The validation accuracy following training has been on average 66%, similar to the Bayes rate (human performance baseline) of 65.5%: both of which are also significantly above the probability of a purely random guess (roughly 17%). However, the model performs better on for example detecting happiness (the majority class) as opposed to less well-represented classes such as disgust (amounting to only about 1.5% of the examples in the dataset as a whole).

Confusion matrix FER2013 dataset on the validation set. Legend: 0- ‘Angry’, 1-‘Disgust’, 2-‘Fear’, 3-‘Happy’, 4-‘Sad’, 5-‘Surprise’, 6-‘Neutral’

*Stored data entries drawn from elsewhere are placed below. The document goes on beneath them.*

-- ==== Sys2Proof/Machine/Ladder.lean ====
section
/-! DEFINITION. The replay ladder's repairs (R234, R248-R254, Table 6.10): LPDDR5X lines, static chunks, and the scrubber
(R220). -/

namespace Sys2Proof.Machine

/-! ### LPDDR5X lines (R228, R234, R235) -/

/-- LPDDR5X channel of line `line` of a page of basin `b` (R228). -/
def lineChan (b line : Nat) : Nat := 4 * b + line / 32 % 4

namespace State

/-- The contents of page `p` and its use move to a free page of the pool (R234): its lines with their parity, the KV lists that name it or stand in it,
and what else its context keeps there. -/
def movePage (s : State) (b p : Nat) : State :=
  let x := s.basin b
  match (x.nextPages 1).head? with
  | none => s
  | some q =>
    if s.poolPages ≤ q then s
    else
      let dl := s.basinLines
      let swap := fun (l : List Nat) => l.map fun i => if i = p then q else i
      s.modBasin b fun x0 =>
        let y := x0.flush dl fun _ l => Basin.ofPages dl [p] l.line
        let par := (List.range 512).foldl (fun t i => Tbl.set zeroParity (512 * q + i) (y.parOf (512 * p + i)) t) y.dram.par
        let z : Basin := { y with
          dram := { y.dram with
            mem := Memory.write y.dram.mem (q * 65536) (Memory.read y.dram.mem (p * 65536) 65536), par := par, used := swap y.dram.used }
          ctxs := y.ctxs.map fun (c : Nat × Ctx) => (c.1, { c.2 with
            dir := swap c.2.dir, spare := swap c.2.spare, logPages := c.2.logPages.map fun l => (l.1, swap l.2),
            areas := c.2.areas.map fun l => (l.1, swap l.2),
            kvDir := c.2.kvDir.map fun k => (k.1, { k.2 with pages := swap k.2.pages, lists := swap k.2.lists }),
            res := c.2.res.map fun r => { r with pages := swap r.pages } }) }
        z.ctxs.foldl (fun u c => c.2.kvDir.foldl (fun v k =>
          if k.2.pages.contains q || k.2.lists.contains q then v.storeKv dl c.1 k.1 else v) u) z

/-- Page `p` of basin `b` is retired for a row of channel `m`: one hard PPR of the row is queued for the basin's next pass
through INIT (R234, Table 6.8). -/
def retirePage (s : State) (b p m : Nat) : State :=
  if (s.basin b).dram.retired.contains p then s
  else
    let s1 := (s.modBasin b fun x => { x with dram := { x.dram with retired := x.dram.retired ++ [p], ppr := x.dram.ppr ++ [4 * p + m % 4] } }).movePage b p
    s1.modChan m fun c => { c with retired := satAdd c.retired 1, pprPending := satAdd c.pprPending 1 }

/-- The steps that run under context `c` in basin `b` read a line that cannot be repaired: they end as void (R245), or replay
when `repaired` (R244). -/
def taintContext (s : State) (b c : Nat) (repaired : Bool) : State :=
  s.allPounds.foldl (fun t p =>
    let q := (t.basin p.1).pound p.2
    if q.running && decide (q.ctx = c) && (t.poundBasins p.1 p.2).contains b then
      t.modPound p.1 p.2 fun y => { y with taint := true, unrepaired := y.unrepaired || !repaired }
    else t) s

/-- The steps that carry request `i` of this device's manifest read a KV line that is lost: every pound that runs one voids it (R245, R251). -/
def taintRequest (s : State) (i : Nat) : State :=
  (s.man.flights.filter fun f => f.started && !f.sealed && f.kind != 2 && f.rows.any fun r => r.entry == i).foldl (fun t f =>
    t.allPounds.foldl (fun u p =>
      let q := (u.basin p.1).pound p.2
      if q.running && q.step == f.step && s.onPath f p.1 p.2 then u.modPound p.1 p.2 fun y => { y with taint := true, unrepaired := true } else u) t) s

/-- A line or chunk reloaded from a copy (Table 6.13). The reload is a barge of basin firmware's own, in one of the 64 slots that no quota counts, and it is
charged to the context whose word it repairs (R309, R328, R621). DESIGN CHOICE: it starts and ends in the row that brings its result (log entry 169). -/
def countReload (s : State) (b c n : Nat) : State :=
  s.modBasin b fun x =>
    let y := (x.chargeParity c 1 1).chargeBarge c 0 1
    let z := if n < 512 then y.chargeBarge c 1 1 else y
    { z with par := { z.par with reload := satAdd z.par.reload 1 }
             eng := { z.eng with issued := satAdd z.eng.issued 1, small := if n < 512 then satAdd z.eng.small 1 else z.eng.small } }

/-- The 64 KiB that the model store's copy gives for LPDDR5X page `p` of context `c`: a chunk of a WARM copy, or of a HOT object's embeddings. -/
def pageChunk (s : State) (b c p : Nat) : Option (List Byte) :=
  ((s.basin b).ctx c).res.findSome? fun r =>
    match r.pages.idxOf? p with
    | some i => (s.laneChunkList r.model r.edition r.lane (!r.warm))[i]?
    | none => none

/-- A weight or embedding line is written again from the flash's copy of its page's chunk, with its parity, past the cache (Table 6.10). -/
def reloadLine (s : State) (b c page line : Nat) : State :=
  let n := 512 * page + line
  match s.pageChunk b c page with
  | some bs => s.modBasin b fun x => x.writeBytes s.basinLines c (128 * n) ((bs.drop (128 * line)).take 128) [] true
  | none => s.modBasin b fun x => x.mendLine s.basinLines n

/-- A word or line that passed its re-read (Table 6.13). -/
def countTransient (s : State) (b c : Nat) : State :=
  s.modBasin b fun x =>
    let y := x.chargeParity c 0 1
    { y with par := { y.par with transient := satAdd y.par.transient 1 } }

/-- The ladder of a model's data has run out (Table 6.10): the object that the context runs becomes NOT_READY. Which of its
shards holds the line is open where no chunk says it. -/
def ladderOut (s : State) (b c : Nat) (shard : Option Nat) : State :=
  match s.hotObject b c with
  | some (m, e) =>
    let f := s.free
    let n := ((s.object m e).map fun o => o.count).getD 0
    f.2.notReadyObject m e .flashUncorrectable 4 [shard.getD (f.1 % max 1 n)] true
  | none => s

end State

/-- LPDDR_REREAD: a line of page `page` failed its parity and is read once more (R226, R252): a stored error fails again, one that struck a single read
passes, and of a line that the model holds good the operand says it. A clean copy in the line cache is invalidated and fetched again from LPDDR5X; a dirty
one has no other copy and goes the way of its kind at once (Table 6.10). One that passes counts as transient; one that fails goes the way of Table 6.10 for
its kind. Barges to other devices that waited for the line send their grants (R252). DESIGN CHOICE: a KV, directory, scratch or mooring line that failed
counts as good again, as what is written there next makes it (log entry 53). -/
def lpddrReread (b c page line : Nat) (kind : LineKind) (l : LineLadder) (s0 : State) : State :=
  let n := 512 * page + line
  let m := lineChan b line
  let dl := s0.basinLines
  let way := (s0.basin b).cached c n
  let dirty := way.any fun w => ((s0.basin b).way (n % 4096) w).dirty
  let s := match way with
    | some w => if dirty then s0 else s0.modBasin b fun y => y.setWay (n % 4096) w LcLine.fresh
    | none => s0
  let x := s.basin b
  let stored := !(Basin.badWordsOf (x.lookLine dl c n)).isEmpty
  let ok := !stored && (x.dram.flaky.contains n || l.rereadOk)
  let mend := fun (t : State) => t.modBasin b fun y => y.mendLine dl n
  let t := if ok then ((s.modBasin b fun y => { y with dram := { y.dram with flaky := y.dram.flaky.filter (· != n) } }).modChan m fun h =>
      { h with transient := satAdd h.transient 1 }).countTransient b c
    else
      let s1 := if dirty then s else s.modChan m fun h => { h with stored := satAdd h.stored 1 }
      match kind with
      | .weight | .embedding =>
        if l.sourceOk then
          let s2 := (s1.reloadLine b c page line).countReload b c 128
          if l.readbackOk then s2 else s2.retirePage b page m
        else s1.ladderOut b c none
      | .kv i => kvFailure b i ((mend s1).taintRequest i)
      | .tokenLog i => if (s1.entry i).active then s1.endRequest i true .parityUnrecovered else s1
      | .kvDirectory =>
        let s2 := mend s1
        (if l.readbackOk then s2 else s2.retirePage b page m).taintContext b c true
      | .scratch | .mooring => (mend s1).taintContext b c true
  (List.range 8).foldl releaseRemote' t
where
  /-- The barges of one basin that waited go on. -/
  releaseRemote' (t : State) (i : Nat) : State := t.releaseRemote i

/-- LPDDR_REREAD. -/
def execLpddrReread (b : BasinId) (c : CtxId) (page : BitVec 19) (line : BitVec 9) (kind : LineKind) (l : LineLadder)
    (s : State) : Host.Outcome State Fault Refusal := .next (lpddrReread b c page.toNat line.toNat kind l s)

/-! ### Static chunks (R248, R249, R299) -/

namespace State

/-- Parts of a 64 KiB chunk of a tile's column are written, and the whole chunk holds good parity. -/
def writeChunk (s : State) (t chunk : Nat) (parts : List (Nat × List Byte)) : State :=
  s.modTile t fun x =>
    { x with
      mem := { x.mem with
        column := parts.foldl (fun m e => Memory.write m e.1 e.2) x.mem.column,
        parity := x.mem.parity.filter fun e => !(e.space == .column && decide (4 * e.word / 65536 = chunk)) },
      maint := { x.maint with named := true,
                              dirty := if x.maint.dirty.contains chunk then x.maint.dirty else x.maint.dirty ++ [chunk] } }

/-- A chunk of a tile reloaded from the source's copy of it; `data` where this device's store holds nothing of it. -/
def reloadChunk (s : State) (t c chunk : Nat) (data : List Byte) : State :=
  let b := tileBasin t
  let parts := s.storedParts b c t chunk
  (s.writeChunk t chunk (if parts.isEmpty then [(chunk * 65536, data.take 65536)] else parts)).countReload b c 65536

end State

/-- A chunk of context `c`'s static words in basin `b` waits for its reload. -/
def State.reloadDue (s : State) (b c : Nat) : Bool :=
  let r := s.shareRange b c
  (basinTiles b).any fun t => (s.tile t).mem.parity.any fun e => e.space == .column && e.seen && !e.transient &&
    decide (r.1 ≤ 4 * e.word) && decide (4 * e.word < r.1 + r.2) && !s.inDynamic b (4 * e.word) 4

/-- What a chunk that cannot be repaired does to the step that consumed it: the pound voids it (R245). -/
def State.unrepairable (s : State) (t : Nat) : State :=
  match s.poundOf t with
  | some hp => s.modPound hp.1 hp.2 fun q => if q.running && q.taint then { q with unrepaired := true } else q
  | none => s

/-- CHUNK_RELOAD: the chunk that holds a bad static or cut-store word is reloaded from the WARM copy, from flash or from the cut image, and read back; a stuck
cell takes the tile out of service with its contents (R249), and no good source makes the model NOT_READY (Table 6.10). -/
def chunkReload (t c chunk : Nat) (data : List Byte) (sourceOk readbackOk : Bool) (s : State) : State :=
  let b := tileBasin t
  if 96 ≤ chunk ∨ !((s.basin b).ctx c).exist then s
  else if sourceOk then
    let s1 := s.reloadChunk t c chunk data
    if readbackOk then s1 else tileFailure t false s1
  else ((s.unrepairable t).modTile t fun x => { x with maint := { x.maint with named := true } }).ladderOut b c (s.chunkShard b c t)

/-- CHUNK_RELOAD. -/
def execChunkReload (t : TileId) (c : CtxId) (chunk : BitVec 7) (data : List Byte) (sourceOk readbackOk : Bool) (s : State) :
    Host.Outcome State Fault Refusal := .next (chunkReload t c chunk.toNat data sourceOk readbackOk s)

/-! ### The scrubber (R220, R221) -/

/-- Ticks between the starts of two passes: 16 ms. -/
def scrubTicks : Nat := 1600000

/-- SCRUB_PASS: every 16 ms a pass starts; one that is still under way when the next is due is late and runs to its end. How
far a pass has come is timing (log entry 30), so whether it is late is open. -/
def scrubPass (t : Nat) (s : State) : State :=
  let x := s.tile t
  if s.now < x.maint.scrubDue then s
  else
    let f := s.free
    let late := x.maint.scrubbing && decide (f.1 % 2 = 1)
    let s1 := (if x.maint.scrubbing then f.2 else s).modTile t fun y =>
      { y with maint := { y.maint with scrubbing := true, scrubDue := s.now + scrubTicks } }
    if late then s1.modBasin (tileBasin t) fun y =>
      let z := match y.running with
        | some c => y.chargeParity c 7 1
        | none => y
      { z with par := { z.par with scrubLate := satAdd z.par.scrubLate 1 } }
    else s1

/-- SCRUB_PASS. -/
def execScrubPass (t : TileId) (s : State) : Host.Outcome State Fault Refusal := .next (scrubPass t s)

/-- The context whose share holds byte `a` of a column. -/
def State.shareOwner (s : State) (b a : Nat) : Option Nat :=
  (s.basin b).existing.find? fun c => let r := s.shareRange b c; decide (r.1 ≤ a) && decide (a < r.1 + r.2)

/-- SCRUB_ERROR: the scrubber finds a bad word of a static region; a re-read that passes counts as transient, else the word
waits for the reload of its chunk. No step is tainted (R221, R248). -/
def scrubError (t word : Nat) (rereadOk : Bool) (s : State) : State :=
  let b := tileBasin t
  match s.shareOwner b (4 * word) with
  | none => s
  | some c =>
    if s.inDynamic b (4 * word) 4 then s
    else
      let known := (s.tile t).mem.parity.find? fun e => e.space == .column && e.word == word
      let ok := match known with
        | some e => e.transient
        | none => rereadOk
      let rest := fun (m : TileMem) => m.parity.filter fun e => !(e.space == .column && e.word == word)
      if ok then (s.modTile t fun x => { x with mem := { x.mem with parity := rest x.mem } }).countTransient b c
      else s.modTile t fun x =>
        { x with mem := { x.mem with parity := rest x.mem ++ [{ space := .column, word := word, transient := false, seen := true }] },
                 maint := { x.maint with named := true } }

/-- SCRUB_ERROR. -/
def execScrubError (t : TileId) (word : BitVec 21) (rereadOk : Bool) (s : State) : Host.Outcome State Fault Refusal :=
  .next (scrubError t word.toNat rereadOk s)

end Sys2Proof.Machine
end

What’s in a label, anyway?

The labeling of the samples utilized in training a supervised learning model — the “ground truth” by which it is refined and finally evaluated — can also be a source of poor performance if it is inaccurate or lacks consistency. Ultimately, a model may only be as good as the human tagging of the training and validation image data used to develop it. In the previously referenced paper, the authors note that “FER-2013 could theoretically suffer from label errors due to the way it was collected…”[1] Cursory examination of the examples indeed can reveal a degree of inaccurately, inconsistently, or ambiguously labeled examples. Indeed, human expressions are likely to be classified differently by different subjects, and emotions may themselves be inherently ambiguous or complex.

Sad, or neutral? An ambiguously labeled example in the FER2013 dataset.

Similarly, Emad Barsoum, Cha Zhang, Cristian Canton Ferrer, and Zhengyou Zhang, of Microsoft Research, have found that the original FER2013 dataset to be labeled inaccurately.[2] They propose as an alternative a crowdsource based method to more correctly tag the examples. Having determined ten taggers of the images to be an effective quorum, they essentially recorded votes on how each image would be classified, resulting in a probability distribution as to how each could be labeled. This is reflective of the fact that different individuals may “read” the same facial expression differently. They then explored different methods to use this resulting dataset — designated as FER2013New or FER+— as ground truth to train a deep learning model. The simplest method is to use a type of majority rule, selecting the one classification receiving the most votes as the ground truth for that example. This is the approach we have taken.

From the research paper[2] showing the differences in the labeling of the two FER2013 vs. FER+ (or FER2013New) datasets

The FER+ dataset has 8 rather than 7 basic emotion classifications, adding a “contempt” label, and 2 additional classes — “unknown” and “NF.” The last denotes rows that do not have associated images: the original dataset includes the images as strings of pixel values, 0–255, which we converted into 3 dimension tensors (including a dimension for the number of color channels, 1 as they are grayscale) and normalized the values to be from 0 to 1. The authors converted those into image files, but are not published on their Github repository. The CSV files they published are rowed for row parallel with the original FER2013 dataset as published on Kaggle, so we have merged them into one data frame, and updated the target column as the majority vote for each example. Finding that “contempt” and “disgust” can be assumed to be overlapping if not essentially synonymous, we add the votes for “contempt” to the “disgust” class, thereby maintaining the original dimensionality of the model’s output. (There were also very few examples categorized under “contempt” anyway.)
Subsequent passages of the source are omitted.